The capacity of each RRM-type protein to bind biotinylated transcripts harboring the described motifs was tested. The RNA-protein complexes were pulled-down with streptavidin-coated beads and the presence of the protein revealed by Western blotting. ZFP1m is a short region of the ZFP1 mRNA that contains UBP1m, whereas RpS5m is a portion of the RpS5 transcript harboring RBP3m (Fig. 4C). Both fragments were inserted into a pGEM-T polylinker transcript and are termed pGEM-T ZFP1m(+) and pGEM-T RpS5m(+), respectively. A pGEM-T polylinker transcript without any insert was used as a negative control because in silico predictions indicated that this sequence did not contain any of the motifs under analysis. RNAs were transcribed in vitro in the presence of CTP-Biotin and incubated with recombinant GST-tagged Tc UBP1, Tc RBP3, or GST alone (as a control). pGEM-T ZFP1m(+) effectively pulled-down Tc UBP1 protein but failed to show binding to Tc RBP3 or to control GST protein. In contrast, pGEM-T RpS5m(+), pulled-down Tc RBP3 but not Tc UBP1 or GST (Fig. 4D). The control transcript (pGEM-T) failed to show binding to any of the Tc RBPs.
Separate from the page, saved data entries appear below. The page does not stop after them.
/-- A key at which the list holds one value reads as that value. -/
theorem look_foldl_ins (d : α) {l : List (Nat × α)} {k : Nat} {x : α} (hx : (k, x) ∈ l)
    (hone : ∀ e ∈ l, e.1 = k → e.2 = x) (t : Tbl α) :
    (l.foldl (fun (t : Tbl α) e => t.ins e.1 e.2) t).look d k = x := by
  induction l using List.reverseRecOn with
  | nil => exact absurd hx List.not_mem_nil
  | append_singleton l c ih =>
    rw [List.foldl_append, List.foldl_cons, List.foldl_nil, look_ins]
    split
    case isTrue h => exact hone c (List.mem_append_right _ List.mem_cons_self) h.symm
    case isFalse h =>
      refine ih ?_ (fun e he => hone e (List.mem_append_left _ he))
      rcases List.mem_append.1 hx with hx | hx
      · exact hx
      · exact absurd (congrArg Prod.fst (List.mem_singleton.1 hx)) h

end

end Tbl

/-! ## Swap (R266, R270) -/

theorem State.swap_prt (s : State) (q : Nat) :
    ((s.swap q).prt q).ctxActive = 1 - (s.prt q).ctxActive ∧ ((s.swap q).prt q).ctxState = 0 := by
  unfold State.swap
  extract_lets x y ms s1 s2 s3 s4 s5 s6 p
  rw [State.prt_setPrt]
  exact ⟨rfl, rfl⟩

theorem ctxSwapDone_swaps {s : State} {q : Nat} (h : (s.prt q).ctxState = 1) (hc : s.cfgPending q = false)
    (hs : s.scanning q = false) (hr : s.prtRuns (some q) = true) :
    Completes (.ctxSwapDone q) s (fun t =>
      (t.prt q).ctxActive = 1 - (s.prt q).ctxActive ∧ (t.prt q).ctxState = 0) := by
  refine completes_of_next (t := (s.swap q).wakePrt q) ?_ ?_
  · show execCtxSwapDone q s = _
    unfold execCtxSwapDone
    rw [h]
    exact congrArg Host.Outcome.next (if_neg (by simp [hc, hs, hr]))
  · have hp : ((s.swap q).wakePrt q).prt q = (s.swap q).prt q := by
      unfold State.prt
      rw [((s.swap q).wakePrt_wakes q).prts]
    rw [hp]
    exact s.swap_prt q

/-! ## Threads that are renamed (R266, R271) -/

section
variable {s : State}

theorem State.rename_thread {f : Nat → Nat} {j k : Nat} {th : Thread} (hj : (j, th) ∈ s.threads)
    (hst : th.st ≠ .empty) (hf : f j = k) (hone : ∀ e ∈ s.threads, e.2.st ≠ .empty → f e.1 = k → e.2 = th) :
    (s.rename f).thread k = th := by
  have hlive : ∀ e : Nat × Thread, e ∈ s.threads.filter (fun e => decide (e.2.st ≠ .empty)) ↔
      e ∈ s.threads ∧ e.2.st ≠ .empty := fun e => by rw [List.mem_filter, decide_eq_true_iff]
  have hk : (k, th) ∈ (s.threads.filter (fun e => decide (e.2.st ≠ .empty))).map (fun e => (f e.1, e.2)) :=
    List.mem_map.2 ⟨(j, th), (hlive _).2 ⟨hj, hst⟩, congrArg (·, th) hf⟩
  refine Tbl.look_foldl_ins ({} : Thread) hk (fun e he hk => ?_) []
  obtain ⟨e', he', rfl⟩ := List.mem_map.1 he
  obtain ⟨hm, hl⟩ := (hlive e').1 he'
  exact hone e' hm hl hk

/-- A thread of the context that moves is found in its place in the new range. -/
theorem State.moveThreads_thread {q ctx base base' j : Nat} {th : Thread} (hn : (s.threads.map (·.1)).Nodup)
    (hj : (j, th) ∈ s.threads) (hst : th.st ≠ .empty) (hq : th.prt = q) (hctx : th.ctx = ctx) (hlo : base ≤ j)
    (hhi : j < base + 65536) (hfree : (s.thread (j - base + base')).st = .empty) :
    (s.moveThreads q ctx base base').thread (j - base + base') = th := by
  have hth : s.thread j = th := Tbl.look_of_mem _ hn hj
  refine State.rename_thread hj hst (if_pos ⟨hth ▸ hst, hth ▸ hq, hth ▸ hctx, hlo, hhi⟩) (fun e he hl hk => ?_)
  have hek : s.thread e.1 = e.2 := Tbl.look_of_mem _ hn he
  dsimp only at hk
  split at hk
  case isTrue h =>
    obtain ⟨-, -, -, hle, -⟩ := h
    have hej : e.1 = j := by omega
    rw [← hek, hej, hth]
  case isFalse h => exact absurd (hk ▸ hfree) (hek ▸ hl)

theorem State.setCtx_thread (s : State) (q : Nat) {a : Nat} (ha : a ≠ 0) (b k : Nat) :
    (s.setCtx q a b).thread k =
      { s.thread k with ctx := if (s.thread k).prt = q ∧ (s.thread k).ctx = a then b else (s.thread k).ctx } := by
  refine Tbl.look_map (d := ({} : Thread))
    (f := fun th : Thread => { th with ctx := if th.prt = q ∧ th.ctx = a then b else th.ctx }) ?_ s.threads k
  have h : ¬(({} : Thread).prt = q ∧ ({} : Thread).ctx = a) := fun h => ha h.2.symm
  simp only [if_neg h]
To analyze if the stem-loop structures identified might be involved in the interaction of proteins with target mRNAs, the following transcripts were transcribed and used in RNA-binding assays: (1) RNAs comprising short flanking regions with either UBP1m or RBP3m (ZFP1m and RPS5m); (2) RNAs lacking the motifs but containing only the flanking regions [ZFP1m(-) and RPS5m(-)]; and, (3) RNAs in which the motifs of interest were replaced by different sequences [ZFP1m (mut) and RPS5m (mut)]. As shown in Figure 5A and 5B, weak binding was seen when the motifs were absent [ZFP1m(-) and RPS5m(-)] or when they were substituted by other sequences [ZFP1m (mut) or RPS5m (mut)]. It is to be noted that RBP3 did not bind to RpS5m (mut) construct albeit it folds into a stem-loop structure. Besides, it did not bind other predicted stem-loops such as the one present in the ZFP1 3'-UTR showed in Figure 4D, indicating that slight differences in the RNA structure affect RNA-binding. Contrary, transcripts bearing complete UBP1m or RBP3m motifs showed considerably enhanced interactions with the corresponding RBPs. Taken together, these results demonstrate that the identified RNA elements are involved in interactions with RBPs and that transcripts can be rendered targets for UBP1 or RBP3 by addition of the correct RNA motif.

Figure 5
figure 5

Deletions and mutations of motifs sequences hinder the interaction with proteins. Biotin pull-down assays using shorter and mutated regions of ZFP1 and RpS5 mRNAs. Secondary structures of these RNAs are shown. ZFP1m and RPS5m are RNAs comprising flanking regions plus UBP1m or RBP3m, respectively. ZFP1m(-) and RPS5m(-) contain only flanking regions and ZFP1m (mut) and RPS5m (mut) enclose irrelevant motifs. GST fusion proteins (rTc UBP1 and rTc RBP3) were recognized by Western blot.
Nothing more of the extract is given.